**What is required**
Scan the records below for the line with "def Hub.keyReg (h" and the line with "(match s.group k with". Repeat those two lines and every line between them exactly, and nothing else.

**Material provided**
-- ==== Sys2Proof/Machine/Management.lean ====
section
/-!
DEFINITION. Management space (R28): what each register reads and what a write of it does (R361, R418 to R435), and the
events that are such writes.
-/

namespace Sys2Proof.Machine

open Sys2Proof

/-! ## Registers with an effect of their own -/

/-- A frame joins a first-touch pool (R434). One that comes to a full pool is dropped: the MODEL's choice, for which PFREE.pool has no
stated outcome (R222; log 70). -/
def State.addFrame (s : State) (d ctx : Nat) (big : Bool) (pa : Nat) : State :=
  let size := if big then 2097152 else 65536
  let pool := Tab.read [] (if big then (s.die d).pool2m else (s.die d).pool64) ctx
  if pa % size != 0 || region pa != .hbm d || 65536 ≤ pool.length then s
  else if big then s.modDie d (fun x => { x with pool2m := Tab.insert x.pool2m ctx (pool ++ [pa]) })
  else s.modDie d (fun x => { x with pool64 := Tab.insert x.pool64 ctx (pool ++ [pa]) })

/-- FTP64 (R434, R436). -/
def execFtp64 (die ctx : Nat) (addr : BitVec 64) (s : State) : Out :=
  .next (s.dieWrite die (fun a => a.addFrame die ctx false addr.toNat))

/-- FTP2M (R434, R436). -/
def execFtp2m (die ctx : Nat) (addr : BitVec 64) (s : State) : Out :=
  .next (s.dieWrite die (fun a => a.addFrame die ctx true addr.toNat))

/-- A write of Q_BIND (R435): it takes effect only while DEPTH is 0, and clears DROP. The register keeps CTX without EN too
(R5, R424). -/
def State.bindQueue (s : State) (q : Nat) (v : Word) : State :=
  if (s.queue q).fifo.isEmpty then
    s.modQueue q (fun x => { x with
      ctx := (if v.getLsbD 63 then some (v.extractLsb' 0 8).toNat else none)
      bindCtx := v.extractLsb' 0 8
      drop := 0 })
  else s

/-- Q_BIND (R435). -/
def execQBind (queue : Nat) (value : BitVec 64) (s : State) : Out :=
  if queue < 64 then .next (s.bindQueue queue value) else .next s

/-- The fields of SL_INJECT (R361). -/
def readInject (v : Word) : Inject :=
  { arm := v.getLsbD 63
    runs := v.extractLsb' 61 2
    pipe := v.extractLsb' 56 2
    site := v.extractLsb' 48 8
    lane := v.extractLsb' 42 6
    bit := v.extractLsb' 37 5
    count := v.extractLsb' 0 32 }

/-- What SL_INJECT reads (R361). -/
def Inject.word (i : Inject) : Word :=
  BitVec.ofNat 64 (natOf i.arm * 2 ^ 63 + i.runs.toNat * 2 ^ 61 + i.pipe.toNat * 2 ^ 56 + i.site.toNat * 2 ^ 48 +
    i.lane.toNat * 2 ^ 42 + i.bit.toNat * 2 ^ 37 + i.count.toNat)

/-- A write of SL_INJECT (R362): ignored while INJEN is 0; ARM stays clear with a COUNT of zero. -/
def State.writeInject (s : State) (d : Nat) (v : Word) : State :=
  if (s.die d).injen then
    let i := readInject v
    s.modDie d (fun x => { x with inject := { i with arm := i.arm && i.count != 0 } })
  else s

/-- SL_INJECT (R362, R436). -/
def execSlInject (die : Nat) (value : BitVec 64) (s : State) : Out := .next (s.dieWrite die (fun a => a.writeInject die value))

/-! ## Reads -/

/-- A word of a die's block that holds organisation registers (R28). -/
def State.readOrg (s : State) (d off : Nat) : Word :=
  let w := off / 8 % 4
  if off < 0x18 then maskWord (s.die d).disabled w
  else if 0x20 ≤ off && off < 0x38 then maskWord (s.die d).defective w
  else if 0x40 ≤ off && off < 0x58 then s.fenceWord d w
  else if 0x80 ≤ off then s.lptWord d ((off - 0x80) / 8)
  else 0

/-- The registers of a pound (R420). -/
def State.readPound (s : State) (key i : Nat) : Word :=
  let p := s.pound key
  let ofN := fun (x : Nat) => BitVec.ofNat 64 x
  if i = 0 then ofN (p.autoidle.toNat * 2 ^ 16 + p.autotgt.toNat * 4 + p.target.toNat)
  else if i = 1 then ofN ((s.poundTeams key).length % 1024 * 2 ^ 32 + natOf p.droop * 256 + natOf p.lock * 16 + p.state.code)
  else if i = 2 then ofN (p.retCrc.toNat * 2 ^ 32 + natOf p.retValid * 2 + natOf p.keepic)
  else if i = 4 then ofN (p.ackSeq.toNat * 2 ^ 48 + p.ackState.toNat * 256 + p.ackCode.toNat)
  else if i = 5 then ofN (p.hold.toNat * 256 + p.thresh.toNat)
  else if i = 6 then ofN p.droops.toNat
  else 0

/-- Open checks of a die (R361). -/
def State.openChecks (s : State) (d : Nat) : Nat :=
  (s.checks.filter (fun p => p.2.die = d && p.2.state != CheckState.done)).length

/-- The 8-byte register at an offset of a compute die's block (R28, R361, R420, R434). -/
def State.readDieReg (s : State) (d off : Nat) : Word :=
  let x := s.die d
  if off < 0x100 then s.readOrg d off
  else if off = 0x1000 then BitVec.ofNat 64 (x.thresh.toNat * 4096 + natOf x.injen * 256)
  else if off = 0x1008 then x.inject.word
  else if off = 0x1010 then BitVec.ofNat 64 (s.openChecks d % 8192)
  else if 0x2000 ≤ off && off < 0x2400 then s.readPound (poundKey d ((off - 0x2000) / 64)) (off % 64 / 8)
  else if 0x3000 ≤ off && off < 0x5000 && off % 32 = 16 then
    let c := (off - 0x3000) / 32
    BitVec.ofNat 64 ((Tab.read [] x.pool2m c).length * 2 ^ 32 + (Tab.read [] x.pool64 c).length)
  else 0

/-- KS_STAT and KS_HWM (R409). -/
def Hub.keyReg (h : Hub) (k : Nat) (hwm : Bool) : Word :=
  match Tab.find h.keys k with
  | none => 0
  | some x => if hwm then x.hwm else BitVec.ofNat 64 (2 ^ 63 + x.ctx % 256 * 2 ^ 48 + x.salt.toNat)

/-- DBG_STOP (R424). -/
def State.readDbgStop (s : State) : Word :=
  match s.hub.stopped with
  | (k, _) :: _ =>
    (match s.group k with
    | some g => BitVec.ofNat 64 (2 ^ 63 + g.ctx * 2 ^ 48 + g.gid % 2 ^ 16 * 2 ^ 32 + (s.teamOf g).teamId % 2 ^ 32)
    | none => 0)
  | [] => 0

/-- Q_BIND (R424, R435). -/
def Queue.bindWord (q : Queue) : Word := BitVec.ofNat 64 (natOf q.ctx.isSome * 2 ^ 63 + q.bindCtx.toNat)

/-- The 8-byte register at an offset of the hub's block (R424). -/
def State.readHubReg (s : State) (off : Nat) : Word :=
  let h := s.hub
  let ofN := fun (x : Nat) => BitVec.ofNat 64 x
  if off = 0 then ofN (h.railCtlMat.toNat * 256 + h.railCtlVec.toNat)
  else if off = 8 then ofN (natOf h.railBusy * 2 ^ 63 + h.railMat.toNat * 256 + h.railVec.toNat)
  else if off = 0x10 then h.hentry
  else if 0x40 ≤ off && off < 0x60 then ofN (Tab.read 0 h.hcCtx ((off - 0x40) / 8)).toNat
  else if off = 0x300 then ofN h.irqStat.toNat
  else if off = 0x308 then ofN h.irqEn.toNat
  else if off = 0x310 then ofN h.irqTgt.toNat
  else if off = 0x408 then h.ptArg
  else if off = 0x410 then ofN (natOf h.ptBusy * 2 ^ 63 + h.ptCtx.toNat * 256 + h.ptResult.toNat)
  else if off = 0x500 then s.readDbgStop
  else if off = 0x508 then (match h.stopped with
    | (_, slot) :: _ => ofN slot
    | [] => 0)
  else if 0x600 ≤ off && off < 0x800 then (s.queue ((off - 0x600) / 8)).bindWord
  else if off = 0x800 then h.fwAddr
  else if off = 0x808 then h.fwLen
  else if off = 0x810 then ofN h.fwStat.toNat
  else if 0x1000 ≤ off && off < 0x1100 && off % 64 = 8 then
    let d := s.die ((off - 0x1000) / 64)
    ofN (d.resetErrors.toNat * 2 ^ 32 + d.resetStep)
  else if 0x2000 ≤ off && off < 0x2200 then h.keyReg ((off - 0x2000) / 16) (off % 16 = 8)
  else 0

/-- The current value of the register that holds an address (R28). -/
def State.readReg (s : State) (pa : Nat) : Word :=
  let (b, off) := mgmtPlace (pa / 8 * 8)
  if b < 4 then s.readDieReg b off else if b = 4 then s.readHubReg off else 0

/-- A read of management space is one of 1, 2, 4 or 8 bytes within one register (R28). -/
def mgmtReadOk (pa n : Nat) : Bool := (n = 1 || n = 2 || n = 4 || n = 8) && decide (pa % 8 + n ≤ 8)

/-- The bytes that such a read returns (R28). -/
def State.readMgmt (s : State) (pa n : Nat) : List Byte := ((wordBytes 8 (s.readReg pa)).drop (pa % 8)).take n

/-! ## Writes -/

/-- A write of a pound's register (R420). -/
def State.writePound (s : State) (key i : Nat) (v : Word) : State :=
  if i = 0 then s.writePdCtl key v
  else if i = 2 then s.modPound key (fun p => { p with keepic := v.getLsbD 0 })
  else if i = 3 then s.writePdWake key v
  else if i = 5 then
    let hold := v.extractLsb' 8 8
    s.modPound key (fun p => { p with hold := (if hold = 0 then p.hold else hold), thresh := v.extractLsb' 0 5 })
  else s

/-- A write of a register of a compute die's block (R28, R361, R420, R434). -/
def State.writeDieReg (s : State) (d off : Nat) (v : Word) : State :=
  if off = 0x1000 then
    let t := v.extractLsb' 12 4
    s.modDie d (fun x => { x with thresh := (if t = 0 then x.thresh else t), injen := v.getLsbD 8 })
  else if off = 0x1008 then s.writeInject d v
  else if 0x2000 ≤ off && off < 0x2400 then (s.writePound (poundKey d ((off - 0x2000) / 64)) (off % 64 / 8) v).settleRestores
  else if 0x3000 ≤ off && off < 0x5000 && off % 32 = 0 then s.addFrame d ((off - 0x3000) / 32) false v.toNat
  else if 0x3000 ≤ off && off < 0x5000 && off % 32 = 8 then s.addFrame d ((off - 0x3000) / 32) true v.toNat
  else s

/-- A write of a register of the hub's block (R424). -/
def State.writeHubReg (s : State) (off : Nat) (v : Word) : State :=
  if off = 0 then s.writeRail v
  else if off = 0x10 then s.modHub (fun h => { h with hentry := v })
  else if 0x20 ≤ off && off < 0x40 then s.startHubGroup ((off - 0x20) / 8) v.toNat
  else if 0x40 ≤ off && off < 0x60 then
    s.modHub (fun h => { h with hcCtx := Tab.write 0 h.hcCtx ((off - 0x40) / 8) (v.extractLsb' 0 8) })
  else if 0x100 ≤ off && off < 0x300 then s.ringDoorbell ((off - 0x100) / 128) ((off - 0x100) / 8 % 16)
  else if off = 0x300 then s.modHub (fun h => { h with irqStat := h.irqStat &&& ~~~(v.extractLsb' 0 7) })
  else if off = 0x308 then s.modHub (fun h => { h with irqEn := v.extractLsb' 0 7 })
  else if off = 0x310 then s.modHub (fun h => { h with irqTgt := v.extractLsb' 0 6 })
  else if off = 0x400 then s.partCommand (v.extractLsb' 0 4).toNat (v.extractLsb' 8 8).toNat
  else if off = 0x408 then s.modHub (fun h => { h with ptArg := v })
  else if off = 0x510 then (if v = 1 then s.debugResume else if v = 2 then s.debugEnd else s)
  else if 0x600 ≤ off && off < 0x800 then s.bindQueue ((off - 0x600) / 8) v
  else if off = 0x800 then s.modHub (fun h => { h with fwAddr := v })
  else if off = 0x808 then s.modHub (fun h => { h with fwLen := v })
  else if off = 0x810 then s.writeFwUpdate v
  else if 0x1000 ≤ off && off < 0x1100 && off % 64 = 0 then s.writeDrCtl ((off - 0x1000) / 64) v
  else s

/-- A write of the whole register at an 8-byte aligned address of management space (R28). -/
def State.writeReg (s : State) (pa : Nat) (v : Word) : State :=
  let (b, off) := mgmtPlace pa
  if b < 4 then s.writeDieReg b off v else if b = 4 then s.writeHubReg off v else s

/-- MGMT_REGISTER_WRITE (R28, R361, R419, R420, R424, R425). One that receives the error reply changes nothing else. -/
def execMgmtRegisterWrite (addr : Nat) (value : BitVec 64) (s : State) : Out :=
  if region addr = .management && addr % 8 = 0 && !s.errorReply addr then .next (s.writeReg addr value)
  else .next (s.countError addr)

end Sys2Proof.Machine
end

**Result for this task**
def Hub.keyReg (h : Hub) (k : Nat) (hwm : Bool) : Word :=
  match Tab.find h.keys k with
  | none => 0
  | some x => if hwm then x.hwm else BitVec.ofNat 64 (2 ^ 63 + x.ctx % 256 * 2 ^ 48 + x.salt.toNat)

/-- DBG_STOP (R424). -/
def State.readDbgStop (s : State) : Word :=
  match s.hub.stopped with
  | (k, _) :: _ =>
    (match s.group k with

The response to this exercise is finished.